Recent developments in Positioning, Navigation, and Timing (PNT) sources offer a wealth of potential techniques to provide accuracy, robustness and reliability beyond traditional methods such as GNSS. 5G Terrestrial Network (TN) and Non-Terrestrial Networks (NTN), as well as LEO-PNT signals, can be used to test PNT receivers, in combination with real GNSS and LEO-SOP signals, the latter collected from a set of different communication satellite constellations. Hybrid receivers could leverage the capability to use all these signals simultaneously, or in specific combinations, to obtain high accuracy solutions, especially in difficult environments, such as urban areas, demonstrating the synergies that arise when these signals are used together. This paper is devoted to presenting the general structure of these solutions, giving some descriptions as to how all the data sources are integrated and providing a general overview of the design, development and testing activities, including some preliminary test results, for a GNSS+LEO-PNT+5G+LEO-SoP User Terminal prototype carried out over the course of the project.

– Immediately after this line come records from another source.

/-- SY.SIG (R270). -/
def execSySig (o : SyOp) (s : State) : Host.Outcome State Fault Refusal :=
  .next (match o with
    | .group t g td ta tb _ =>
      s.syGroup t g (fun _ => .store) .syncInitOrSig td ta (fun u => u.pairOk tb.toNat) (fun _ _ => 1)
        fun g l ga s =>
          let v := g.pair l tb.toNat
          let r := s.syncEach ga fun s a => s.syncSig a (tbGen v) (tbN v)
          (some r.1, r.2)
    | .seq t w =>
      s.seqRelease t (.sySig o) (s.sySeq t w (wbits w 119 72) .store .syncInitOrSig fun _ ga s =>
        let r := s.syncEach ga fun s a => s.syncSig a (wbits w 55 48) (wbits w 71 56)
        r.2.seqStatus t r.1.1))

/-- Permission of a wait: R, and W as well when N ≥ 1 (Table 8.2). -/
def waitKind (n : Nat) : XKind := if n = 0 then .load else .atomic

/-- A deadline operand: 0 for none. -/
def deadlineOf (v : BitVec 64) : Option Nat := if v = 0 then none else some v.toNat

/-- SY.WAIT (R271, R272). -/
def execSyWait (o : SyOp) (s : State) : Host.Outcome State Fault Refusal :=
  .next (match o with
    | .group t g td ta tb tc =>
      s.syGroup t g waitKind .syncOther td ta (fun u => u.pairOk tb.toNat && u.pairOk tc.toNat)
        (fun g l => tbN (g.pair l tb.toNat)) fun gr l ga s =>
          let v := gr.pair l tb.toNat
          s.syncWait ⟨ga, tbGen v, tbN v,
            if s.tileDynamic t then none else deadlineOf (gr.pair l tc.toNat), .lanes t g.val [l] td⟩
    | .seq t w =>
      s.sySeq t w (wbits w 119 112) (waitKind (wbits w 71 56)) .syncOther fun _ ga s =>
        let r := s.syncWait ⟨ga, wbits w 55 48, wbits w 71 56, s.seqDeadline t (wbits w 111 72), .seq t⟩
        match r.1 with
        | some (st, _) => r.2.seqStatus t st
        | none => r.2.setSeq t { (r.2.tile t).seq with wait := .sync ga })

/-- SY.TRY. The sequencer has no such word (Table 9.4). -/
def execSyTry (o : SyOp) (s : State) : Host.Outcome State Fault Refusal :=
  .next (match o with
    | .group t g td ta tb _ =>
      s.syGroup t g waitKind .syncOther td ta (fun u => u.pairOk tb.toNat)
        (fun g l => tbN (g.pair l tb.toNat)) fun gr l ga s =>
          let v := gr.pair l tb.toNat
          let r := s.syncTry ga (tbGen v) (tbN v)
          (some r.1, r.2)
    | .seq t _ => s.seqWord t fun _ s => s.seqFault t 1)

/-- SY.POLL (R269): COUNT in td, the image in the pair after it. The sequencer has no such word. -/
def execSyPoll (o : SyOp) (s : State) : Host.Outcome State Fault Refusal :=
  .next (match o with
    | .group t g td ta _ _ =>
      s.tgInstr t g.val fun u s =>
        if !(u.pairOk td.toNat && u.pairOk (td.toNat + 2) && u.pairOk ta.toNat) then s.tgIllegal t u
        else
          let step : SyStep := fun _ _ ga s =>
            let w := s.syncWord ga
            (some (if syMode w = 0 then 4 else 0, syCount w), s)
          let z := (lanes u.ent.mask).foldl (fun (z : SyRes) l =>
            let r := syLane t u.ctx u.g .load .syncOther ta td step z l
            let va := (u.g.pair l ta.toNat).toNat % 2 ^ 48
            match z.s.xlAns (tileDie t) u.ctx va .load .syncOther with
            | .error _ => r
            | .ok x =>
              let img := toRegs l (td + 2) 8 false (leBytes 8 (z.s.syncWord x.ga).toNat)
              { r with vals := r.vals ++ img }) ⟨s, [], [], []⟩
          if !z.faults.isEmpty then z.s.laneFaults t u.slot u.ent.pc u.ctx .load z.faults
          else z.s.putGroup t u.slot ({ u.advance with win := none }.write z.vals)
    | .seq t _ => s.seqWord t fun _ s => s.seqFault t 1)

/-! ### Companion signals -/

/-- The mailbox bound to a context (MBX0 is context 0's). -/
def State.mbxOf (s : State) (ctx : CtxId) : Nat :=
  if ctx = 0 then 0
  else ((List.range 8).find? fun m => decide ((mapGet MboxSt.reset s.mboxes m).ctx = some ctx)).getD 0

/-- The port on which a mailbox's traffic travels: its own, or the other when that one is down
(R448, R449). -/
def State.mbxPort (s : State) (m : Nat) : Fin 2 :=
  let p := s.mbPort m
  if s.cclActive p then p else if s.cclActive (if p = 0 then 1 else 0) then (if p = 0 then 1 else 0) else p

This development is carried out in the context of the GERMINAL (Connectivity: Enabling next generation NAV/COM Hybrid Terminal) project, funded by the European Union through EUSPA, in the context of their Fundamental Elements Grants program. The aim of the project is to test a PNT solution combining GNSS (including Galileo E5 Quasi-Pilot signals and Galileo E1B OSNMA), LEO-PNT, 5G (TN and NTN signals) and LEO-SOP (with signals of four different constellations: Starlink, Iridium, Orbcomm, Globalstar). The terminal also has wireless communication capabilities, by using the 5G TN service, through which data can be transmitted. The consortium behind the development is made up of three Spanish organizations with GMV as the lead, IMDEA Networks (Instituto Madrileño de Estudios Avanzados) providing their 5G expertise and UAB (Universitat Autònoma de Barcelona) as LEO-SOP experts.
Many potential applications can be identified across industries such as Maritime, Rail, Road, Unmanned Aerial Vehicles (UAVs) or Location Based Systems (LBS). The combination of PNT sources proposed in this solution allows for remarkable performances in terms of accuracy, as multiple signals are used simultaneously. The use of signals in multiple different bands offers robustness against threats like jamming, spoofing, constellation shutdowns and more threats which can significantly impact Early Warning and Search and Rescue services. The performance can exceed that of conventional PNT solutions in different environments such as urban, given the availability of 5G service in this context.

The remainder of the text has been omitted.